* What to work on *
Reproduce the entries shown below only from the line with "(r.putA n v).getA" down to the line with "as it is. -/", keeping both end lines and copying each one exactly.

* Material provided *
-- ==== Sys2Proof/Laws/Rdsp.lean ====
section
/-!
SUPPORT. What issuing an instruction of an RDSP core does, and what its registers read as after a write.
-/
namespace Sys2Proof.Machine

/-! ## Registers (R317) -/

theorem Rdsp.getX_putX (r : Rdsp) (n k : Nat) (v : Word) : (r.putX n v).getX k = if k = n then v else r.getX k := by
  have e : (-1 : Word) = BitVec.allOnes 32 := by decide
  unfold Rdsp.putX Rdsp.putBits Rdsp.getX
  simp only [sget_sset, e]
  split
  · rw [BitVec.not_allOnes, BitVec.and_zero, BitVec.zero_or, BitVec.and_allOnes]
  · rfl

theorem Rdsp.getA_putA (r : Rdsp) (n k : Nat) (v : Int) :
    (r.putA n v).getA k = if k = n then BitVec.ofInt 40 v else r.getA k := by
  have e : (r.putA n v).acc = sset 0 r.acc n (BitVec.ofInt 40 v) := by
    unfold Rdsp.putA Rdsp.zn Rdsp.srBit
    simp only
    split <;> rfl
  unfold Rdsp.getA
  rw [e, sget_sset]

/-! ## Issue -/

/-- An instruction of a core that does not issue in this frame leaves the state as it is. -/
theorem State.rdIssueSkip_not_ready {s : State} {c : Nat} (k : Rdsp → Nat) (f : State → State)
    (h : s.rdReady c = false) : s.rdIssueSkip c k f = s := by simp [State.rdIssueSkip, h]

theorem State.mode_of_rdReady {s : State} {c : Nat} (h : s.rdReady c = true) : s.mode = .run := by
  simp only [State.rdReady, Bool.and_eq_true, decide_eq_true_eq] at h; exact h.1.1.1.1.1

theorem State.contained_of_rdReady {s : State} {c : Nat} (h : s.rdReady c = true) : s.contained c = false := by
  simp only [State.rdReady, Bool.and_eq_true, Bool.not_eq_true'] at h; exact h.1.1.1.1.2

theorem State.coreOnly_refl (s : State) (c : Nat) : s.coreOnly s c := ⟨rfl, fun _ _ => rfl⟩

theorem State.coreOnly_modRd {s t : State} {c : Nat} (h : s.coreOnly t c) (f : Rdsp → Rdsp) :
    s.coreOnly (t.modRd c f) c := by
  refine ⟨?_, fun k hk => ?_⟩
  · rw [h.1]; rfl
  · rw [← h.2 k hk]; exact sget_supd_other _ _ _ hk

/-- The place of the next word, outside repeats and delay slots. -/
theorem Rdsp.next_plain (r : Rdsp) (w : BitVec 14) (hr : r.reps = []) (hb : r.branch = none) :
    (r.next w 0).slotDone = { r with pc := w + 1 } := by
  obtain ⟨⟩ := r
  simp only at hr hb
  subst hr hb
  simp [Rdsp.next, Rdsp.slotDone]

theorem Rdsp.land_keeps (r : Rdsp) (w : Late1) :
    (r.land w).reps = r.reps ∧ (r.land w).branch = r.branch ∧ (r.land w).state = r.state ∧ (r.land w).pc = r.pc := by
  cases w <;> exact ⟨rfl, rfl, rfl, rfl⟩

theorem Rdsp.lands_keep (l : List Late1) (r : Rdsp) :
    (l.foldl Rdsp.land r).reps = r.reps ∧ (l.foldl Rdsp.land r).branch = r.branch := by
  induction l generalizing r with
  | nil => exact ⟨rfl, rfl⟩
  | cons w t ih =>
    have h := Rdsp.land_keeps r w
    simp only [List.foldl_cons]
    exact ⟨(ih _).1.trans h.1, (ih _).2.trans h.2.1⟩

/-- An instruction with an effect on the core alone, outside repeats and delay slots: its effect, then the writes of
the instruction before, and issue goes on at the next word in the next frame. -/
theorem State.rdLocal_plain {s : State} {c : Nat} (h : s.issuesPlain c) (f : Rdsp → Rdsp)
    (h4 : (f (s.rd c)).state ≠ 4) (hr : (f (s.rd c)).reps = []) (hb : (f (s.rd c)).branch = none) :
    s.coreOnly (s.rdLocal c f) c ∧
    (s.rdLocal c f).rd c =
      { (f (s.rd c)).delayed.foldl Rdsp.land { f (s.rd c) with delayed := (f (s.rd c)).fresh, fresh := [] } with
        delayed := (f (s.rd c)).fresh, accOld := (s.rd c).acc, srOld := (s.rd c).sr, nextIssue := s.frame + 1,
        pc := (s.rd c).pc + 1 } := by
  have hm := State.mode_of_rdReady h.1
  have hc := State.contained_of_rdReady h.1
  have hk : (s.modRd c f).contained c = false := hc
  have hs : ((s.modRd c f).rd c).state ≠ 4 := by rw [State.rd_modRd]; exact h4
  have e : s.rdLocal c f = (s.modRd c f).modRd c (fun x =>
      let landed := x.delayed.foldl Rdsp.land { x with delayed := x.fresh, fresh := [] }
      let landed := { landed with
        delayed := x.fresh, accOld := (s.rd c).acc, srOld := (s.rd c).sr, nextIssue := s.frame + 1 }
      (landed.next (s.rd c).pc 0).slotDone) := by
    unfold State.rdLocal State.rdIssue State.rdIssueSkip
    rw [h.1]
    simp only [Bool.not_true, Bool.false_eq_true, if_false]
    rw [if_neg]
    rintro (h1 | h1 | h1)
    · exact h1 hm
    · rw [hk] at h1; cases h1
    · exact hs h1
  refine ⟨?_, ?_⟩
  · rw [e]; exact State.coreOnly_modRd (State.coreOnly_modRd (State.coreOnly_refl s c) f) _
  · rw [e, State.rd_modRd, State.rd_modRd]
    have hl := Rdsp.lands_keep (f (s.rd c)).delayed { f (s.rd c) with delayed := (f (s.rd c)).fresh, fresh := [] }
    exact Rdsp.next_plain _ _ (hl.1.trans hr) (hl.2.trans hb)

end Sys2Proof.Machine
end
---
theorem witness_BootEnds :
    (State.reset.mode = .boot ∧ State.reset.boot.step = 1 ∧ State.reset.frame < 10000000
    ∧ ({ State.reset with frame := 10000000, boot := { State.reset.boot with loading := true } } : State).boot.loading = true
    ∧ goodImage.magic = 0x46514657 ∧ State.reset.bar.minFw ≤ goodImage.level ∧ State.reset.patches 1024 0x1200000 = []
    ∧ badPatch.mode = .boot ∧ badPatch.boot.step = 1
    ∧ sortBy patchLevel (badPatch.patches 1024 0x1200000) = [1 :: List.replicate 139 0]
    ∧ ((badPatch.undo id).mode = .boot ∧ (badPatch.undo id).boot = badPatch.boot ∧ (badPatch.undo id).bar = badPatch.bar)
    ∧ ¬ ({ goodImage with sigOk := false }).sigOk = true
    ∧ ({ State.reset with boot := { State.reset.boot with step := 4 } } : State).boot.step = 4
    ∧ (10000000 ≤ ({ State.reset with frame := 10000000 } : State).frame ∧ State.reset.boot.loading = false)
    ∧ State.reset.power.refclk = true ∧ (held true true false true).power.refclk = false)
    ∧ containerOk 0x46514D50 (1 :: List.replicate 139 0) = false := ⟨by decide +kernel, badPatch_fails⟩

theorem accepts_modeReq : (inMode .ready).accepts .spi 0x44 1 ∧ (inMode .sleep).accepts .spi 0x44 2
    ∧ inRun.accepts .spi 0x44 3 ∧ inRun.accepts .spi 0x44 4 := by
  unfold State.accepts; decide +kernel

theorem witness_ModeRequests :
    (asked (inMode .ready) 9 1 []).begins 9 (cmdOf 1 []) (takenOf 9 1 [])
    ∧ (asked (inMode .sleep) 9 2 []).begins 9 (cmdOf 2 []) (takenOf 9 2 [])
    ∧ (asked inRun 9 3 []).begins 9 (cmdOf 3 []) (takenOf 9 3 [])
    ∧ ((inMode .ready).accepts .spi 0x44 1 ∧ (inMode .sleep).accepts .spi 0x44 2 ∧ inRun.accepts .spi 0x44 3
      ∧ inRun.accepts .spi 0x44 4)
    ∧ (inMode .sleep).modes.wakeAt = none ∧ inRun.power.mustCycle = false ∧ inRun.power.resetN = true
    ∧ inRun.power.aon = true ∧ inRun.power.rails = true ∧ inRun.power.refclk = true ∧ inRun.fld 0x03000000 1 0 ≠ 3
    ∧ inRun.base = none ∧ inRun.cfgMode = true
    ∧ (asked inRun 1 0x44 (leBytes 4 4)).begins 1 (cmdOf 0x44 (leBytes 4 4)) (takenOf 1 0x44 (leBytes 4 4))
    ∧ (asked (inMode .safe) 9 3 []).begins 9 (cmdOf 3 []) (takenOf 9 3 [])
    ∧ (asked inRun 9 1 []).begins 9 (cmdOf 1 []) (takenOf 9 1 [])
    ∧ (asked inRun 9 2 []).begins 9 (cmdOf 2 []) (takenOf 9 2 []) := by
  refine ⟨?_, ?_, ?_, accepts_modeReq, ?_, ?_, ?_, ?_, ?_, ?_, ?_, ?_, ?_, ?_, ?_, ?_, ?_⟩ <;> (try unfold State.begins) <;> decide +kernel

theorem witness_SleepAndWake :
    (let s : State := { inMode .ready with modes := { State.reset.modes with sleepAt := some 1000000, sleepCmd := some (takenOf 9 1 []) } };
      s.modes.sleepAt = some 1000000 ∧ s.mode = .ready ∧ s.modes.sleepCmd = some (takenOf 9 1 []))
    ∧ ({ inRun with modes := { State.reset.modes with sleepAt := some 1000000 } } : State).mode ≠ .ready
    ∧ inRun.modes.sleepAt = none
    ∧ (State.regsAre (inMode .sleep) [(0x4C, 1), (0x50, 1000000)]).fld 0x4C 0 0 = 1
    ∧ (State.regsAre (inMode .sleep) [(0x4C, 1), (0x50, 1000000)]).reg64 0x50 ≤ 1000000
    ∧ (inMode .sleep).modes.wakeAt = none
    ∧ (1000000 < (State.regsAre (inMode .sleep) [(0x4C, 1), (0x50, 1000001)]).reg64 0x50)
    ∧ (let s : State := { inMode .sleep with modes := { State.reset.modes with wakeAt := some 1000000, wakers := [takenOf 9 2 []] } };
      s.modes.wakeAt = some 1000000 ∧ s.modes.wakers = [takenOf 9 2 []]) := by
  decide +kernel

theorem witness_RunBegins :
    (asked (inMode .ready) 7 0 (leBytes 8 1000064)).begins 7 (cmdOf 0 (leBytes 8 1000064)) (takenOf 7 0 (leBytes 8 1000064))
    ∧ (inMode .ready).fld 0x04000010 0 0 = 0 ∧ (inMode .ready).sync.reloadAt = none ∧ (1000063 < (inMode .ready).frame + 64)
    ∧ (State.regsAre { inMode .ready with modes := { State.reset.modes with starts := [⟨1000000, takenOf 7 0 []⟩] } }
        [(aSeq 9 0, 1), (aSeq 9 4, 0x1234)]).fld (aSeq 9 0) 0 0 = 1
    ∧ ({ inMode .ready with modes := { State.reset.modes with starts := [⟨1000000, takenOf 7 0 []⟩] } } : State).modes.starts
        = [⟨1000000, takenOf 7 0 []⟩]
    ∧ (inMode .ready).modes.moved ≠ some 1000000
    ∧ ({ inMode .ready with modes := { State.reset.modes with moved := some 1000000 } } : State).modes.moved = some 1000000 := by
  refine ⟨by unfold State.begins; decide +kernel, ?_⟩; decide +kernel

* Response to the task *
    (r.putA n v).getA k = if k = n then BitVec.ofInt 40 v else r.getA k := by
  have e : (r.putA n v).acc = sset 0 r.acc n (BitVec.ofInt 40 v) := by
    unfold Rdsp.putA Rdsp.zn Rdsp.srBit
    simp only
    split <;> rfl
  unfold Rdsp.getA
  rw [e, sget_sset]

/-! ## Issue -/

/-- An instruction of a core that does not issue in this frame leaves the state as it is. -/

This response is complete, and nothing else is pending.